DESCRIPTION OF THE TASK
Please transcribe the entries below without changing a single character.

DATA SECTION
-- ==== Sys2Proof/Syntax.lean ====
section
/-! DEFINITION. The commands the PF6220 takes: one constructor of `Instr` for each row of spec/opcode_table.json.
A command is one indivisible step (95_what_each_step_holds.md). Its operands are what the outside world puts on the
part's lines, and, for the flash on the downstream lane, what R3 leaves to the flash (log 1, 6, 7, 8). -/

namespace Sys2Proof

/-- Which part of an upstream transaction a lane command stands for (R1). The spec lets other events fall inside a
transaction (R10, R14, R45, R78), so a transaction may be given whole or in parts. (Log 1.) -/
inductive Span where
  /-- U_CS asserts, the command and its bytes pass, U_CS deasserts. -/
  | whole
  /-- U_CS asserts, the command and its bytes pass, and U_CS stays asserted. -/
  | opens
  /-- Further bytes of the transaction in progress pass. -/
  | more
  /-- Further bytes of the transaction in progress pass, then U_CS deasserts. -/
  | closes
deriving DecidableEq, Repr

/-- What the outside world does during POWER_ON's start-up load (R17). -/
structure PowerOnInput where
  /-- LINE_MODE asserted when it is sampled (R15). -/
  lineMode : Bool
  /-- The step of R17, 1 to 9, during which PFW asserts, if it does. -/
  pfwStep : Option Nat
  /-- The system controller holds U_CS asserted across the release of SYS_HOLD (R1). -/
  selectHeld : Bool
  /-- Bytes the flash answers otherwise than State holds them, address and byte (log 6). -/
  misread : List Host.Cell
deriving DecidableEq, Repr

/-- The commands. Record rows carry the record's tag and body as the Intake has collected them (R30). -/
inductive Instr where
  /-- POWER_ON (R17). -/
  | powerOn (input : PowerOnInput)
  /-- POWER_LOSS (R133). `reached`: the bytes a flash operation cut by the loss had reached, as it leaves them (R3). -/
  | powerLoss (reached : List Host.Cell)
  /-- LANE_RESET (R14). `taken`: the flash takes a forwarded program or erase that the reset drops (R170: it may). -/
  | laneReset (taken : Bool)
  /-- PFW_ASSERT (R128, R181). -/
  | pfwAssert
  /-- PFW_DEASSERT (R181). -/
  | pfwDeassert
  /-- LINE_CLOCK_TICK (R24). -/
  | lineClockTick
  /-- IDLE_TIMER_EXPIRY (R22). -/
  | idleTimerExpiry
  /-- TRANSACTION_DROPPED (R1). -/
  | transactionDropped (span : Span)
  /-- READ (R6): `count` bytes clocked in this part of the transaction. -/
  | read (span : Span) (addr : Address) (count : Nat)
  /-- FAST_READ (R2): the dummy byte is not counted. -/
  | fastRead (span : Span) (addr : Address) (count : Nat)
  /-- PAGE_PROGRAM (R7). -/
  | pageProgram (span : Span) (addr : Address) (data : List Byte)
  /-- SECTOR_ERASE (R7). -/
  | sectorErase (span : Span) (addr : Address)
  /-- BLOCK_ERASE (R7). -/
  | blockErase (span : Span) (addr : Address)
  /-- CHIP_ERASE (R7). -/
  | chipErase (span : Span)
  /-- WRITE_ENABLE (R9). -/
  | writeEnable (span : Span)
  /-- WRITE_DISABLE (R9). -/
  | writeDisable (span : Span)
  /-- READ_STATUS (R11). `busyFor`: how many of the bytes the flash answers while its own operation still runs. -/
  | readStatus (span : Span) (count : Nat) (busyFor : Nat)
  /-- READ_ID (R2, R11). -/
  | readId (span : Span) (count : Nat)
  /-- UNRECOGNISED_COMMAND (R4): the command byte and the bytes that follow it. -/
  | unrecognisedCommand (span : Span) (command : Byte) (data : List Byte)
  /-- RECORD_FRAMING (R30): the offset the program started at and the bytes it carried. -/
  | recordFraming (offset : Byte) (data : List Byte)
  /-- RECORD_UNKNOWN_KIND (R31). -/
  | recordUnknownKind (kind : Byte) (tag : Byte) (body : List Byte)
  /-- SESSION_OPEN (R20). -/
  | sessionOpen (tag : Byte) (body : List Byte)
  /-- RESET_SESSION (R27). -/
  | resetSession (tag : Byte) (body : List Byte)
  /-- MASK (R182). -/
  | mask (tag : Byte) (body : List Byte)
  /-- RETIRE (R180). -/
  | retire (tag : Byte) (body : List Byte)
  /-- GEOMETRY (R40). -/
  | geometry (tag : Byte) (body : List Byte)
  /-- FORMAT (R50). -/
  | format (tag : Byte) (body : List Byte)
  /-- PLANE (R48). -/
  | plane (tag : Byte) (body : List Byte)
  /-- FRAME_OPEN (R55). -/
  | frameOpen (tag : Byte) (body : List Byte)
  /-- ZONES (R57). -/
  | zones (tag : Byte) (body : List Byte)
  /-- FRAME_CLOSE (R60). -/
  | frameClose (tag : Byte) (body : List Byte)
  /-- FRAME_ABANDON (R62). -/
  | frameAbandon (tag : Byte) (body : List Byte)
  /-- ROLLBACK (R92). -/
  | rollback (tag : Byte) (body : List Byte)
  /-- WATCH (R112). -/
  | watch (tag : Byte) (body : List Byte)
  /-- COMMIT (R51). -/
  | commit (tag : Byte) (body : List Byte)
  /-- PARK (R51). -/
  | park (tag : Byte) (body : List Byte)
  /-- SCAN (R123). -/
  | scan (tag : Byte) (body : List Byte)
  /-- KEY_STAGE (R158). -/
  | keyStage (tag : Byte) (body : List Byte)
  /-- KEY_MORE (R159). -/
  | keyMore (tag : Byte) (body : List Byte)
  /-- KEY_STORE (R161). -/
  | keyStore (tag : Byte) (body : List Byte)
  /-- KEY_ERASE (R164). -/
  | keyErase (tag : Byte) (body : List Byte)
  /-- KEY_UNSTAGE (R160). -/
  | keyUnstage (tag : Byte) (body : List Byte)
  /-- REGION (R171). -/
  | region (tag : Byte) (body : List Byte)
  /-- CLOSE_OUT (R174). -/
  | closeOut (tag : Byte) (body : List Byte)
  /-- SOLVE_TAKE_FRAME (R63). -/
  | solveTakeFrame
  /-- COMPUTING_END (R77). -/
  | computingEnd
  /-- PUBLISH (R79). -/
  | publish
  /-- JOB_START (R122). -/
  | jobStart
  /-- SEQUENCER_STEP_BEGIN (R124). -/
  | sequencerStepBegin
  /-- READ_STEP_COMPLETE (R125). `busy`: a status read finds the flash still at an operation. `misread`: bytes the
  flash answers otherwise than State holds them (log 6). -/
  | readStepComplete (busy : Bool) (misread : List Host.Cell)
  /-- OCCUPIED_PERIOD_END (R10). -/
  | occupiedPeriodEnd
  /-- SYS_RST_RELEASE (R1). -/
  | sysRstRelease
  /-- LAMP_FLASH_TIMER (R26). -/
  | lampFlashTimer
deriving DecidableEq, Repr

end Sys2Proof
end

TASK ANSWER
-- ==== Sys2Proof/Syntax.lean ====
section
/-! DEFINITION. The commands the PF6220 takes: one constructor of `Instr` for each row of spec/opcode_table.json.
A command is one indivisible step (95_what_each_step_holds.md). Its operands are what the outside world puts on the
part's lines, and, for the flash on the downstream lane, what R3 leaves to the flash (log 1, 6, 7, 8). -/

namespace Sys2Proof

/-- Which part of an upstream transaction a lane command stands for (R1). The spec lets other events fall inside a
transaction (R10, R14, R45, R78), so a transaction may be given whole or in parts. (Log 1.) -/
inductive Span where
  /-- U_CS asserts, the command and its bytes pass, U_CS deasserts. -/
  | whole
  /-- U_CS asserts, the command and its bytes pass, and U_CS stays asserted. -/
  | opens
  /-- Further bytes of the transaction in progress pass. -/
  | more
  /-- Further bytes of the transaction in progress pass, then U_CS deasserts. -/
  | closes
deriving DecidableEq, Repr

/-- What the outside world does during POWER_ON's start-up load (R17). -/
structure PowerOnInput where
  /-- LINE_MODE asserted when it is sampled (R15). -/
  lineMode : Bool
  /-- The step of R17, 1 to 9, during which PFW asserts, if it does. -/
  pfwStep : Option Nat
  /-- The system controller holds U_CS asserted across the release of SYS_HOLD (R1). -/
  selectHeld : Bool
  /-- Bytes the flash answers otherwise than State holds them, address and byte (log 6). -/
  misread : List Host.Cell
deriving DecidableEq, Repr

/-- The commands. Record rows carry the record's tag and body as the Intake has collected them (R30). -/
inductive Instr where
  /-- POWER_ON (R17). -/
  | powerOn (input : PowerOnInput)
  /-- POWER_LOSS (R133). `reached`: the bytes a flash operation cut by the loss had reached, as it leaves them (R3). -/
  | powerLoss (reached : List Host.Cell)
  /-- LANE_RESET (R14). `taken`: the flash takes a forwarded program or erase that the reset drops (R170: it may). -/
  | laneReset (taken : Bool)
  /-- PFW_ASSERT (R128, R181). -/
  | pfwAssert
  /-- PFW_DEASSERT (R181). -/
  | pfwDeassert
  /-- LINE_CLOCK_TICK (R24). -/
  | lineClockTick
  /-- IDLE_TIMER_EXPIRY (R22). -/
  | idleTimerExpiry
  /-- TRANSACTION_DROPPED (R1). -/
  | transactionDropped (span : Span)
  /-- READ (R6): `count` bytes clocked in this part of the transaction. -/
  | read (span : Span) (addr : Address) (count : Nat)
  /-- FAST_READ (R2): the dummy byte is not counted. -/
  | fastRead (span : Span) (addr : Address) (count : Nat)
  /-- PAGE_PROGRAM (R7). -/
  | pageProgram (span : Span) (addr : Address) (data : List Byte)
  /-- SECTOR_ERASE (R7). -/
  | sectorErase (span : Span) (addr : Address)
  /-- BLOCK_ERASE (R7). -/
  | blockErase (span : Span) (addr : Address)
  /-- CHIP_ERASE (R7). -/
  | chipErase (span : Span)
  /-- WRITE_ENABLE (R9). -/
  | writeEnable (span : Span)
  /-- WRITE_DISABLE (R9). -/
  | writeDisable (span : Span)
  /-- READ_STATUS (R11). `busyFor`: how many of the bytes the flash answers while its own operation still runs. -/
  | readStatus (span : Span) (count : Nat) (busyFor : Nat)
  /-- READ_ID (R2, R11). -/
  | readId (span : Span) (count : Nat)
  /-- UNRECOGNISED_COMMAND (R4): the command byte and the bytes that follow it. -/
  | unrecognisedCommand (span : Span) (command : Byte) (data : List Byte)
  /-- RECORD_FRAMING (R30): the offset the program started at and the bytes it carried. -/
  | recordFraming (offset : Byte) (data : List Byte)
  /-- RECORD_UNKNOWN_KIND (R31). -/
  | recordUnknownKind (kind : Byte) (tag : Byte) (body : List Byte)
  /-- SESSION_OPEN (R20). -/
  | sessionOpen (tag : Byte) (body : List Byte)
  /-- RESET_SESSION (R27). -/
  | resetSession (tag : Byte) (body : List Byte)
  /-- MASK (R182). -/
  | mask (tag : Byte) (body : List Byte)
  /-- RETIRE (R180). -/
  | retire (tag : Byte) (body : List Byte)
  /-- GEOMETRY (R40). -/
  | geometry (tag : Byte) (body : List Byte)
  /-- FORMAT (R50). -/
  | format (tag : Byte) (body : List Byte)
  /-- PLANE (R48). -/
  | plane (tag : Byte) (body : List Byte)
  /-- FRAME_OPEN (R55). -/
  | frameOpen (tag : Byte) (body : List Byte)
  /-- ZONES (R57). -/
  | zones (tag : Byte) (body : List Byte)
  /-- FRAME_CLOSE (R60). -/
  | frameClose (tag : Byte) (body : List Byte)
  /-- FRAME_ABANDON (R62). -/
  | frameAbandon (tag : Byte) (body : List Byte)
  /-- ROLLBACK (R92). -/
  | rollback (tag : Byte) (body : List Byte)
  /-- WATCH (R112). -/
  | watch (tag : Byte) (body : List Byte)
  /-- COMMIT (R51). -/
  | commit (tag : Byte) (body : List Byte)
  /-- PARK (R51). -/
  | park (tag : Byte) (body : List Byte)
  /-- SCAN (R123). -/
  | scan (tag : Byte) (body : List Byte)
  /-- KEY_STAGE (R158). -/
  | keyStage (tag : Byte) (body : List Byte)
  /-- KEY_MORE (R159). -/
  | keyMore (tag : Byte) (body : List Byte)
  /-- KEY_STORE (R161). -/
  | keyStore (tag : Byte) (body : List Byte)
  /-- KEY_ERASE (R164). -/
  | keyErase (tag : Byte) (body : List Byte)
  /-- KEY_UNSTAGE (R160). -/
  | keyUnstage (tag : Byte) (body : List Byte)
  /-- REGION (R171). -/
  | region (tag : Byte) (body : List Byte)
  /-- CLOSE_OUT (R174). -/
  | closeOut (tag : Byte) (body : List Byte)
  /-- SOLVE_TAKE_FRAME (R63). -/
  | solveTakeFrame
  /-- COMPUTING_END (R77). -/
  | computingEnd
  /-- PUBLISH (R79). -/
  | publish
  /-- JOB_START (R122). -/
  | jobStart
  /-- SEQUENCER_STEP_BEGIN (R124). -/
  | sequencerStepBegin
  /-- READ_STEP_COMPLETE (R125). `busy`: a status read finds the flash still at an operation. `misread`: bytes the
  flash answers otherwise than State holds them (log 6). -/
  | readStepComplete (busy : Bool) (misread : List Host.Cell)
  /-- OCCUPIED_PERIOD_END (R10). -/
  | occupiedPeriodEnd
  /-- SYS_RST_RELEASE (R1). -/
  | sysRstRelease
  /-- LAMP_FLASH_TIMER (R26). -/
  | lampFlashTimer
deriving DecidableEq, Repr

end Sys2Proof
end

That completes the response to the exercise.